Le roi Abdallah de Jordanie a récemment déclaré à un journal français qu’il n’était pas convaincu qu’Israël voulait résoudre le conflit, en raison de l’absence d’une vision à long terme. Etes-vous d’accord avec cette déclaration ?

« J’incline à être d’accord avec le roi Abdallah. Nous pouvons parvenir à un accord parce que les grandes lignes sont connues, et je ne comprends pas bien pourquoi il n’y a pas de progrès. Peut-être en raison des différends politiques internes en Israël. Je peux dire que les Américains continuent à jouer un rôle central, et sont même impatients que nous parvenions à un accord avant la fin de l’année. Ils sont convaincus que nous sommes capables d’y arriver. »

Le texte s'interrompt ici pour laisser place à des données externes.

/-- APPEND.G of one lane in relaxed order: below the capacity it takes the count as index, stores the value in that entry and
counts one; a full list answers 0xFFFF_FFFF, counts the drop in the list and in APPEND_DROPS, and stores nothing else. In
strict order one operation of each lane is deferred to the seal. Fences move the group on and change nothing else, for every
access of a group is made in program order (log entry 16); FENCE.S also drops the die L2's host lines of the address space. -/
def Obligations.AppendsAndFences : Prop :=
  (∀ (s u : State) (g : GroupRef) (desc v d l k ek : Nat) (e : Ecc) (r : Run) (b : Block) (x : Group), s.clocksRun →
    s.issues g [(desc, 2), (v, 2), (d, 1)] = true → s.findGroup g = some (r, b, x) → r.strict = false → x.active = [l] →
    e.bad = none → x.pair l desc % 32 = 0 → k < hostBase → s.isHeld (toCh r.ch) k = false → (∃ p q, s.translate (s.runXlat r (some b.core)) (x.pair l desc) rightA = .ok (k, p, q)) →
    appendOk (s.read k 32) = true → field (s.read k 32) 0x0C 4 < field (s.read k 32) 0x08 4 →
    u = (s.noteEcc (toCh r.ch) e).lookups r (some b.core) [x.pair l desc] →
    (∃ p q, u.translate (s.runXlat r (some b.core)) (field (s.read k 32) 0 8 +
      (if field (s.read k 32) 0x14 1 = 1 then 8 else 4) * field (s.read k 32) 0x0C 4) rightW = .ok (ek, p, q)) →
    Does (.appendG g desc v d e) s (fun t => (∃ y, t.group g = some y ∧ (y.reg l d).toNat = field (s.read k 32) 0x0C 4) ∧
      t.mem = writeMem (writeMem s.mem (k + 0x0C) (toLE 4 (field (s.read k 32) 0x0C 4 + 1))) ek
        (if field (s.read k 32) 0x14 1 = 1 then toLE 8 (x.pair l v) else toLE 4 (x.reg l v).toNat) ∧ sameObjsBut s t accessCounters)) ∧
  (∀ (s : State) (g : GroupRef) (desc v d l k : Nat) (e : Ecc) (r : Run) (b : Block) (x : Group), s.clocksRun →
    s.issues g [(desc, 2), (v, 2), (d, 1)] = true → s.findGroup g = some (r, b, x) → r.strict = false → x.active = [l] →
    e.bad = none → x.pair l desc % 32 = 0 → k < hostBase → s.isHeld (toCh r.ch) k = false → (∃ p q, s.translate (s.runXlat r (some b.core)) (x.pair l desc) rightA = .ok (k, p, q)) →
    appendOk (s.read k 32) = true → field (s.read k 32) 0x08 4 ≤ field (s.read k 32) 0x0C 4 →
    Does (.appendG g desc v d e) s (fun t => (∃ y, t.group g = some y ∧ y.reg l d = 0xFFFFFFFF) ∧
      t.mem = writeMem s.mem (k + 0x10) (toLE 4 (field (s.read k 32) 0x10 4 + 1)) ∧
      t.obj (Obj.appendDrops (chanOf k)) = (s.obj (Obj.appendDrops (chanOf k)) + 1) % 2 ^ 64 ∧
      sameObjsBut s t (Obj.appendDrops (chanOf k) :: accessCounters))) ∧
  (∀ (s : State) (g : GroupRef) (desc v d : Nat) (e : Ecc) (r : Run) (b : Block) (x : Group) (key : Nat → Nat) (ds : List Defer), s.clocksRun →
    s.issues g [(desc, 2), (v, 2), (d, 1)] = true → s.findGroup g = some (r, b, x) → r.strict = true → e.bad = none →
    (∀ l ∈ x.active, x.pair l desc % 32 = 0 ∧ key l < hostBase ∧ s.isHeld (toCh r.ch) (key l) = false ∧ appendOk (s.read (key l) 32) = true ∧
      ∃ p q, s.translate (s.runXlat r (some b.core)) (x.pair l desc) rightA = .ok (key l, p, q)) →
    ds = x.active.map (fun l => Defer.mk b.index g.group l x.issued .append none (key l)
      (if field (s.read (key l) 32) 0x14 1 = 1 then x.pair l v else (x.reg l v).toNat) 0) →
    r.deferCount + x.active.length ≤ 65536 → ({ r with defers := r.defers ++ ds } : Run).commitUse b.core [] ≤ r.commitRoom →
    Does (.appendG g desc v d e) s (fun t => onlyAccess s t ∧ t.mem = s.mem ∧ ∃ r', look t.runs g.run = some r' ∧ r'.defers = r.defers ++ ds)) ∧
  (∀ (s : State) (g : GroupRef) (x : Group) (i : Instr), s.clocksRun → s.issues g [] = true → s.group g = some x →
    i ∈ [Instr.fenceG g, Instr.fenceB g, Instr.fenceC g, Instr.fenceD g] →
    Does i s (fun t => t = { s with runs := t.runs } ∧ t.group g = some x.next)) ∧
  (∀ (s : State) (g : GroupRef) (r : Run) (b : Block) (x : Group), s.clocksRun → s.issues g [] = true → s.findGroup g = some (r, b, x) →
    Does (.fenceS g) s (fun t => t = { s with runs := t.runs, caches := t.caches } ∧ t.group g = some x.next ∧
      ∀ (i : Fin 4) (n : Nat) (c : CacheLine), (n, c) ∈ ((t.caches.get (toCh r.ch)).l2.get i).lines →
        c.line * 64 < devEnd ∨ c.asid ≠ r.asid))

/-- Barriers and COMMIT: a group that arrives waits while another live group of its block (its cluster) has not arrived, and the
last one lets all go on; the COMMIT of a block's only group ends the block with its status. A group not all of whose live
lanes are active stops its command with E_DIVERGED_BARRIER; a group that ends counts as arrived. -/
def Obligations.BarriersAndCommit : Prop :=
  (∀ (s : State) (g : GroupRef) (n : Nat) (r : Run) (b : Block) (x z : Group) (j : Nat), s.clocksRun → s.issues g [] = true →
    s.findGroup g = some (r, b, x) → n < 16 → x.converged = true → j ≠ g.group → b.groups[j]? = some z → z.dead = false → z.wait ≠ .barB n →
    Does (.barB g n) s (fun t => t = { s with runs := t.runs } ∧ ∃ y, t.group g = some y ∧ y.wait = .barB n ∧ y.regs = x.regs)) ∧
  (∀ (s : State) (g : GroupRef) (n : Nat) (r : Run) (b : Block) (x : Group), s.clocksRun → s.issues g [] = true →
    s.findGroup g = some (r, b, x) → n < 16 → x.converged = true →
    (∀ j z, j ≠ g.group → b.groups[j]? = some z → z.dead = true ∨ z.wait = .barB n) →
    Does (.barB g n) s (fun t => ∃ (r' : Run) (b' : Block), look t.runs g.run = some r' ∧ r'.block g.block = some b' ∧
      ∀ z ∈ b'.groups, z.wait ≠ .barB n)) ∧
  (∀ (s : State) (g : GroupRef) (n : Nat) (r : Run) (b : Block) (x : Group) (c : Context), s.clocksRun → s.issues g [] = true →
    s.findGroup g = some (r, b, x) → n < 16 → x.converged = false → r.cls ≠ 0 → look s.ctxs r.ctx = some c → c.state = .active →
    Does (.barB g n) s (fun t => look t.runs g.run = none ∧
      ∃ c', look t.ctxs r.ctx = some c' ∧ c'.state = .faulted ∧ c'.fault.code = eDivBarrier)) ∧
  (∀ (s : State) (g : GroupRef) (n : Nat) (x : Group), s.clocksRun → s.issues g [] = true → s.group g = some x → n < 16 → x.converged = false →
    Does (.barB g n) s (fun t => t = s.faultRun g.run eDivBarrier)) ∧
  (∀ (s : State) (g : GroupRef) (n : Nat) (r : Run) (b : Block) (x : Group), s.clocksRun → s.issues g [] = true →
    s.findGroup g = some (r, b, x) → n < 16 → x.exited ||| x.mask = 0xFFFFFFFF →
    (∀ j z, j ≠ g.group → b.groups[j]? = some z → z.dead = true ∨ z.wait = .barB n) →
    Does (.exit g false) s (fun t => ∃ (r' : Run) (b' : Block), look t.runs g.run = some r' ∧ r'.block g.block = some b' ∧
      ∀ z ∈ b'.groups, z.wait ≠ .barB n)) ∧
  (∀ (s : State) (g : GroupRef) (r : Run) (b b2 : Block) (x z : Group), s.clocksRun → s.issues g [] = true →
    s.findGroup g = some (r, b, x) → x.converged = true → b2 ∈ r.clusterOf b.index → b2.index ≠ b.index → z ∈ b2.groups →
    z.dead = false → z.wait ≠ .barC →
    Does (.barC g) s (fun t => t = { s with runs := t.runs } ∧ ∃ y, t.group g = some y ∧ y.wait = .barC ∧ y.regs = x.regs)) ∧
  (∀ (s : State) (g : GroupRef) (r : Run) (b : Block) (x : Group), s.clocksRun → s.issues g [] = true →
    s.findGroup g = some (r, b, x) → x.converged = true → lbCluster r.body ≤ 1 → r.blocks = [b] → b.groups = [x] →
    Does (.barC g) s (fun t => ∃ y, t.group g = some y ∧ y.wait = .none ∧ y.regs = x.regs)) ∧
  (∀ (s : State) (g : GroupRef) (st : Nat) (r : Run) (b : Block) (x z : Group) (j : Nat), s.clocksRun → s.issues g [] = true →
    s.findGroup g = some (r, b, x) → x.frag = none → x.converged = true → j ≠ g.group → b.groups[j]? = some z → z.dead = false →
    (∀ n, z.wait ≠ .commit n) → (∀ n, z.wait ≠ .barB n) → z.wait ≠ .barC →
    Does (.commit g st) s (fun t => t = { s with runs := t.runs } ∧ ∃ y, t.group g = some y ∧ y.wait = .commit (st % 65536))) ∧
  (∀ (s : State) (g : GroupRef) (st : Nat) (r : Run) (b : Block) (x : Group), s.clocksRun → s.issues g [] = true →
    s.findGroup g = some (r, b, x) → x.frag = none → x.converged = true → b.groups = [x] →
    Does (.commit g st) s (fun t => ∃ (r' : Run) (b' : Block), look t.runs g.run = some r' ∧ r'.block g.block = some b' ∧
      b'.committed = some (some (st % 65536)) ∧ b'.staged = b.staged))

Nous avons entendu beaucoup de versions différentes sur le pourcentage de superficie de la Cisjordanie qu’Israël est disposé à accorder à l’Etat palestinien. Pourriez-vous nous en dire plus sur le pourcentage exact ?

Abou Mazen sourit.

« On nous a présenté plus d’une proposition. Je peux vous dire que, entre autres choses, nous avons demandé des négociations sur le no man’s land et pas seulement sur l’ensemble de la Cisjordanie." [Par exemple, la région de Latrun.]

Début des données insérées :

/-! ### setCtx -/

@[simp] theorem State.setCtx_ctxs (c : Nat) (x : Context) : (s.setCtx c x).ctxs = put s.ctxs c x := rfl
@[simp] theorem State.setCtx_now (c : Nat) (x : Context) : (s.setCtx c x).now = s.now := rfl
@[simp] theorem State.setCtx_readFault (c : Nat) (x : Context) : (s.setCtx c x).readFault = s.readFault := rfl
@[simp] theorem State.setCtx_arp (c : Nat) (x : Context) : (s.setCtx c x).arp = s.arp := rfl
@[simp] theorem State.setCtx_holds (c : Nat) (x : Context) : (s.setCtx c x).holds = s.holds := rfl
@[simp] theorem State.setCtx_ranges (c : Nat) (x : Context) : (s.setCtx c x).ranges = s.ranges := rfl
@[simp] theorem State.setCtx_owners (c : Nat) (x : Context) : (s.setCtx c x).owners = s.owners := rfl
@[simp] theorem State.setCtx_texCaches (c : Nat) (x : Context) : (s.setCtx c x).texCaches = s.texCaches := rfl
@[simp] theorem State.setCtx_fresh (c : Nat) (x : Context) : (s.setCtx c x).fresh = s.fresh := rfl
@[simp] theorem State.setCtx_objs (c : Nat) (x : Context) : (s.setCtx c x).objs = s.objs := rfl
@[simp] theorem State.setCtx_octs (c : Nat) (x : Context) : (s.setCtx c x).octs = s.octs := rfl
@[simp] theorem State.setCtx_mem (c : Nat) (x : Context) : (s.setCtx c x).mem = s.mem := rfl
@[simp] theorem State.setCtx_pacers (c : Nat) (x : Context) : (s.setCtx c x).pacers = s.pacers := rfl
@[simp] theorem State.setCtx_devLog (c : Nat) (x : Context) : (s.setCtx c x).devLog = s.devLog := rfl
@[simp] theorem State.setCtx_vfLogs (c : Nat) (x : Context) : (s.setCtx c x).vfLogs = s.vfLogs := rfl
@[simp] theorem State.setCtx_heldAttn (c : Nat) (x : Context) : (s.setCtx c x).heldAttn = s.heldAttn := rfl
@[simp] theorem State.setCtx_reply (c : Nat) (x : Context) : (s.setCtx c x).reply = s.reply := rfl
@[simp] theorem State.setCtx_marshalQ (c : Nat) (x : Context) : (s.setCtx c x).marshalQ = s.marshalQ := rfl
@[simp] theorem State.setCtx_windows (c : Nat) (x : Context) : (s.setCtx c x).windows = s.windows := rfl
@[simp] theorem State.setCtx_t1Clients (c : Nat) (x : Context) : (s.setCtx c x).t1Clients = s.t1Clients := rfl
@[simp] theorem State.setCtx_segments (c : Nat) (x : Context) : (s.setCtx c x).segments = s.segments := rfl
@[simp] theorem State.setCtx_t1Out (c : Nat) (x : Context) : (s.setCtx c x).t1Out = s.t1Out := rfl
@[simp] theorem State.setCtx_mboxes (c : Nat) (x : Context) : (s.setCtx c x).mboxes = s.mboxes := rfl
@[simp] theorem State.setCtx_pcieFns (c : Nat) (x : Context) : (s.setCtx c x).pcieFns = s.pcieFns := rfl
@[simp] theorem State.setCtx_batons (c : Nat) (x : Context) : (s.setCtx c x).batons = s.batons := rfl
@[simp] theorem State.setCtx_queues (c : Nat) (x : Context) : (s.setCtx c x).queues = s.queues := rfl
@[simp] theorem State.setCtx_courses (c : Nat) (x : Context) : (s.setCtx c x).courses = s.courses := rfl
@[simp] theorem State.setCtx_launches (c : Nat) (x : Context) : (s.setCtx c x).launches = s.launches := rfl
@[simp] theorem State.setCtx_nextId (c : Nat) (x : Context) : (s.setCtx c x).nextId = s.nextId := rfl
@[simp] theorem State.setCtx_runs (c : Nat) (x : Context) : (s.setCtx c x).runs = s.runs := rfl
@[simp] theorem State.setCtx_pubs (c : Nat) (x : Context) : (s.setCtx c x).pubs = s.pubs := rfl
@[simp] theorem State.setCtx_tags (c : Nat) (x : Context) : (s.setCtx c x).tags = s.tags := rfl
@[simp] theorem State.setCtx_quadHolds (c : Nat) (x : Context) : (s.setCtx c x).quadHolds = s.quadHolds := rfl
@[simp] theorem State.setCtx_heats (c : Nat) (x : Context) : (s.setCtx c x).heats = s.heats := rfl
@[simp] theorem State.setCtx_spaces (c : Nat) (x : Context) : (s.setCtx c x).spaces = s.spaces := rfl
@[simp] theorem State.setCtx_caches (c : Nat) (x : Context) : (s.setCtx c x).caches = s.caches := rfl
@[simp] theorem State.setCtx_allocs (c : Nat) (x : Context) : (s.setCtx c x).allocs = s.allocs := rfl
@[simp] theorem State.setCtx_cmdStatus (c : Nat) (x : Context) : (s.setCtx c x).cmdStatus = s.cmdStatus := rfl
@[simp] theorem State.setCtx_marshal (c : Nat) (x : Context) : (s.setCtx c x).marshal = s.marshal := rfl
@[simp] theorem State.setCtx_service (c : Nat) (x : Context) : (s.setCtx c x).service = s.service := rfl
@[simp] theorem State.setCtx_halt (c : Nat) (x : Context) : (s.setCtx c x).halt = s.halt := rfl
@[simp] theorem State.setCtx_policy (c : Nat) (x : Context) : (s.setCtx c x).policy = s.policy := rfl
@[simp] theorem State.setCtx_pictures (c : Nat) (x : Context) : (s.setCtx c x).pictures = s.pictures := rfl
@[simp] theorem State.setCtx_comps (c : Nat) (x : Context) : (s.setCtx c x).comps = s.comps := rfl
@[simp] theorem State.setCtx_dps (c : Nat) (x : Context) : (s.setCtx c x).dps = s.dps := rfl
@[simp] theorem State.setCtx_streams (c : Nat) (x : Context) : (s.setCtx c x).streams = s.streams := rfl
@[simp] theorem State.setCtx_gangs (c : Nat) (x : Context) : (s.setCtx c x).gangs = s.gangs := rfl
@[simp] theorem State.setCtx_pair (c : Nat) (x : Context) : (s.setCtx c x).pair = s.pair := rfl
@[simp] theorem State.setCtx_links (c : Nat) (x : Context) : (s.setCtx c x).links = s.links := rfl
@[simp] theorem State.setCtx_klOut (c : Nat) (x : Context) : (s.setCtx c x).klOut = s.klOut := rfl
@[simp] theorem State.setCtx_sync (c : Nat) (x : Context) : (s.setCtx c x).sync = s.sync := rfl
@[simp] theorem State.setCtx_digest (c : Nat) (x : Context) : (s.setCtx c x).digest = s.digest := rfl
@[simp] theorem State.setCtx_replays (c : Nat) (x : Context) : (s.setCtx c x).replays = s.replays := rfl
@[simp] theorem State.setCtx_attach (c : Nat) (x : Context) : (s.setCtx c x).attach = s.attach := rfl
@[simp] theorem State.setCtx_chPend (c : Nat) (x : Context) : (s.setCtx c x).chPend = s.chPend := rfl
@[simp] theorem State.setCtx_outBy (c : Nat) (x : Context) : (s.setCtx c x).outBy = s.outBy := rfl
@[simp] theorem State.setCtx_images (c : Nat) (x : Context) : (s.setCtx c x).images = s.images := rfl
@[simp] theorem State.setCtx_receiving (c : Nat) (x : Context) : (s.setCtx c x).receiving = s.receiving := rfl
@[simp] theorem State.setCtx_cores (c : Nat) (x : Context) : (s.setCtx c x).cores = s.cores := rfl
@[simp] theorem State.setCtx_tested (c : Nat) (x : Context) : (s.setCtx c x).tested = s.tested := rfl
@[simp] theorem State.setCtx_released (c : Nat) (x : Context) : (s.setCtx c x).released = s.released := rfl
@[simp] theorem State.setCtx_recovered (c : Nat) (x : Context) : (s.setCtx c x).recovered = s.recovered := rfl
@[simp] theorem State.setCtx_quoting (c : Nat) (x : Context) : (s.setCtx c x).quoting = s.quoting := rfl
@[simp] theorem State.setCtx_power (c : Nat) (x : Context) : (s.setCtx c x).power = s.power := rfl
@[simp] theorem State.setCtx_lend (c : Nat) (x : Context) : (s.setCtx c x).lend = s.lend := rfl
@[simp] theorem State.setCtx_hostRead (c : Nat) (x : Context) : (s.setCtx c x).hostRead = s.hostRead := rfl
@[simp] theorem State.setCtx_asTime (c : Nat) (x : Context) : (s.setCtx c x).asTime = s.asTime := rfl
@[simp] theorem State.setCtx_asDelay (c : Nat) (x : Context) : (s.setCtx c x).asDelay = s.asDelay := rfl
@[simp] theorem State.setCtx_observe (c : Nat) (x : Context) : (s.setCtx c x).observe = s.observe := rfl
@[simp] theorem State.setCtx_latched (c : Nat) (x : Context) : (s.setCtx c x).latched = s.latched := rfl
@[simp] theorem State.setCtx_traceBuf (c : Nat) (x : Context) : (s.setCtx c x).traceBuf = s.traceBuf := rfl
@[simp] theorem State.setCtx_traceRing (c : Nat) (x : Context) : (s.setCtx c x).traceRing = s.traceRing := rfl
@[simp] theorem State.setCtx_pending (c : Nat) (x : Context) : (s.setCtx c x).pending = s.pending := rfl
@[simp] theorem State.setCtx_raised (c : Nat) (x : Context) : (s.setCtx c x).raised = s.raised := rfl
@[simp] theorem State.setCtx_queuedOk (c : Nat) (x : Context) : (s.setCtx c x).queuedOk = s.queuedOk := rfl
@[simp] theorem State.setCtx_underReset (c : Nat) (x : Context) : (s.setCtx c x).underReset = s.underReset := rfl
@[simp] theorem State.setCtx_barWait (c : Nat) (x : Context) : (s.setCtx c x).barWait = s.barWait := rfl
@[simp] theorem State.setCtx_policyRead (c : Nat) (x : Context) : (s.setCtx c x).policyRead = s.policyRead := rfl
@[simp] theorem State.setCtx_asAt (c : Nat) (x : Context) : (s.setCtx c x).asAt = s.asAt := rfl
@[simp] theorem State.setCtx_asRate (c : Nat) (x : Context) : (s.setCtx c x).asRate = s.asRate := rfl
@[simp] theorem State.setCtx_defended (c : Nat) (x : Context) : (s.setCtx c x).defended = s.defended := rfl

Avez-vous dit aux Israéliens qu’ils devaient se référer aux précédents documents, aux précédentes négociations comme celles menées à Taba en 2001 ?

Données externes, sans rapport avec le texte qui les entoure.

def okD {α ε : Type} (e : Except ε α) (d : α) : α := match e with | .ok a => a | .error _ => d
theorem okExD {e : Except Nat (Nat × Bool × Nat)} {k : Nat} (h : okAt e k = true) : ∃ p q, e = .ok (k, p, q) := okAt_ex h
def full (s : State) : State := onGrp (fun g => { g with mask := 0xFFFFFFFF, exited := 0, regs := [] }) s
def one (l : List (Nat × Word32)) (s : State) : State := onGrp (fun g => { g with mask := 1, exited := 0xFFFFFFFE, regs := l }) s
def withMem (a : Nat) (b : List Byte) (s : State) : State := { s with mem := writeMem s.mem a b }

namespace W01

def run0 : State := { State.reset with marshal := .running, released := true }
def up0 : State := forEach chans (fun s c => s.setObj (Obj.memState c) 2) run0
def page (l : List Nat) : List Byte := l.map (BitVec.ofNat 8)
def frameW (op index sub count : Nat) (data : List Byte) (tag : Nat) : List Byte := slice (toLE 4 0x49513744 ++ toLE 2 1 ++ toLE 2 op) 0 8 ++ data
theorem witness_StepRunsTheFrontCommand :
    (∃ (c : Instr) (rest : List Instr) (s : State), s.pending = c :: rest) ∧
    (∃ (s : State), s.pending = []) :=
  ⟨⟨.promotion, [], { run0 with pending := [.promotion] }, by decide +kernel⟩,
   ⟨run0, by decide +kernel⟩⟩
theorem witness_ClocksStopsAndElectricalEvents :
    (∃ (i : Instr) (s : State) (h : Halt), s.halt = some h ∧ i ∉ [Instr.supplyUndervoltage, Instr.supplyRestored, Instr.sysRefclkReturn]) ∧
    (∃ (s : State), s.halt = some .supply) ∧
    (∃ (s : State), s.clocksRun) ∧
    (∃ (s : State), s.clocksRun) ∧
    (∃ (s : State), s.halt = some .refclk) ∧
    (∃ (s : State) (above : Bool), s.clocksRun) :=
  ⟨⟨.promotion, { run0 with halt := some .trip }, .trip, by decide +kernel⟩,
   ⟨{ run0 with halt := some .supply }, by decide +kernel⟩,
   ⟨run0, by decide +kernel⟩,
   ⟨run0, by decide +kernel⟩,
   ⟨{ run0 with halt := some .refclk }, by decide +kernel⟩,
   ⟨run0, true, by decide +kernel⟩⟩

end W01

namespace W02

def rd : DictRequest := { src := .fn 0, tag := 5, admitted := true, frame := frm 1 5 0x2000 2 0 0 [] }
def wr : DictRequest := { src := .fn 0, tag := 5, admitted := true, frame := frm 2 5 0x2000 2 0 4 (toLE 4 0x073B0000) }
def dg (tag : Nat) : List Byte := frm 1 tag 0x1001 1 0 0 []
def t1up : State := run0.setObj Obj.t1State 2
def win : OpenWindow := { index := 0, cls := 1, backfill := false, start := 0, stop := 925 }
def followed : State := { run0 with pacers := run0.pacers.set 1 { run0.pacers.get 1 with pending := some { PacerCfg.reset 1 with ctrl := 0x01F40000 }, applyAt := 0 } }
def trans1 : State := { run0 with pacers := run0.pacers.set 1 { run0.pacers.get 1 with transition := true, cfg := { PacerCfg.reset 1 with ctrl := 0x01F40000 }, edge := 0, len := 1850 }, now := 3700 }
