-- ==== Sys2Proof/Machine/Mapper.lean ====
section
/-! DEFINITION. The symbol mapper (spec/41_symbol_mapper.md). -/

namespace Sys2Proof.Machine

/-- The phase a QPSK pair selects (R151). -/
def qpskPhase (b0 b1 : Bool) : F64 :=
  match b0, b1 with
  | false, false => constPHASE_1
  | false, true => constPHASE_3
  | true, true => constPHASE_5
  | true, false => constPHASE_7

/-- `MapQPSK` of R151. -/
def mapQpsk (b0 b1 : Bool) : F64 × F64 :=
  (fmul constSQRT2 (Config.cos (qpskPhase b0 b1)), fmul constSQRT2 (Config.sin (qpskPhase b0 b1)))

/-- `lev2` of R152. -/
def lev2 (x0 x1 : Bool) : F64 :=
  match x0, x1 with
  | false, false => 0xC008000000000000
  | false, true => 0xBFF0000000000000
  | true, true => 0x3FF0000000000000
  | true, false => 0x4008000000000000

/-- The level `-7 + 2 * idx`, converted exactly (R15, R153); also the reference level `REF[idx]` of R217. -/
def levelOfIndex (idx : Nat) : F64 := i2f (-7 + 2 * (idx : Int))

/-- `lev3` of R153. -/
def lev3 (x0 x1 x2 : Bool) : F64 := levelOfIndex (indexOfBits x0 x1 x2)

/-- The level pair of the group in a `BITS` field, cut as R109 says: `MapQPSK`, `MapQAM16` (R152) or `MapQAM64` (R153). -/
def mapLevels (sch : Scheme) (bits : BitVec 6) : F64 × F64 :=
  let b := groupBit bits
  match sch with
  | .qpsk => mapQpsk (b 0) (b 1)
  | .qam16 => (lev2 (b 0) (b 1), lev2 (b 2) (b 3))
  | .qam64 => (lev3 (b 0) (b 1) (b 2), lev3 (b 3) (b 4) (b 5))

/-- The step of `MAP` (R150): holds on an empty BGQ; raises on a wrong length with nothing written and the beat left
where it is (R154); otherwise pops the beat and writes `TXBITS`, `LVL_I`, `LVL_Q`. -/
def stepMap (s : State) : StepAnswer :=
  match s.bgq with
  | [] => .hold s
  | beat :: rest =>
    match schemeOfCode s.modulation with
    | none => .stuck .reservedModulation
    | some sch =>
      if (beatLen beat).toNat = bitsPerSymbol sch then
        .done { s with
          bgq := rest
          txbits := beat
          lvlI := (mapLevels sch (beatBits beat)).1
          lvlQ := (mapLevels sch (beatBits beat)).2 }
      else .raised s .bitgroupLen (bitgroupLenInfo beat (bitsPerSymbol sch))

end Sys2Proof.Machine
end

« Israël affirme maintenant que ces pourparlers ont été menés par d’autres équipes. "Ce n’est pas nous. C’est Yossi Beilin", disent-ils. »

Abbas semble très enthousiaste quand il parle de l’Initiative de paix arabe de 2002, par laquelle 22 pays arabes ont décidé de normaliser leurs relations avec Israël si Israël se retire sur les frontières de 1967.

Il demande à Intisar, son secrétaire depuis de nombreuses années, d’apporter la version de l’initiative arabe adoptée par la Conférence du Sommet Islamique. Le document est orné des drapeaux des divers pays islamiques, y compris celui de l’Iran.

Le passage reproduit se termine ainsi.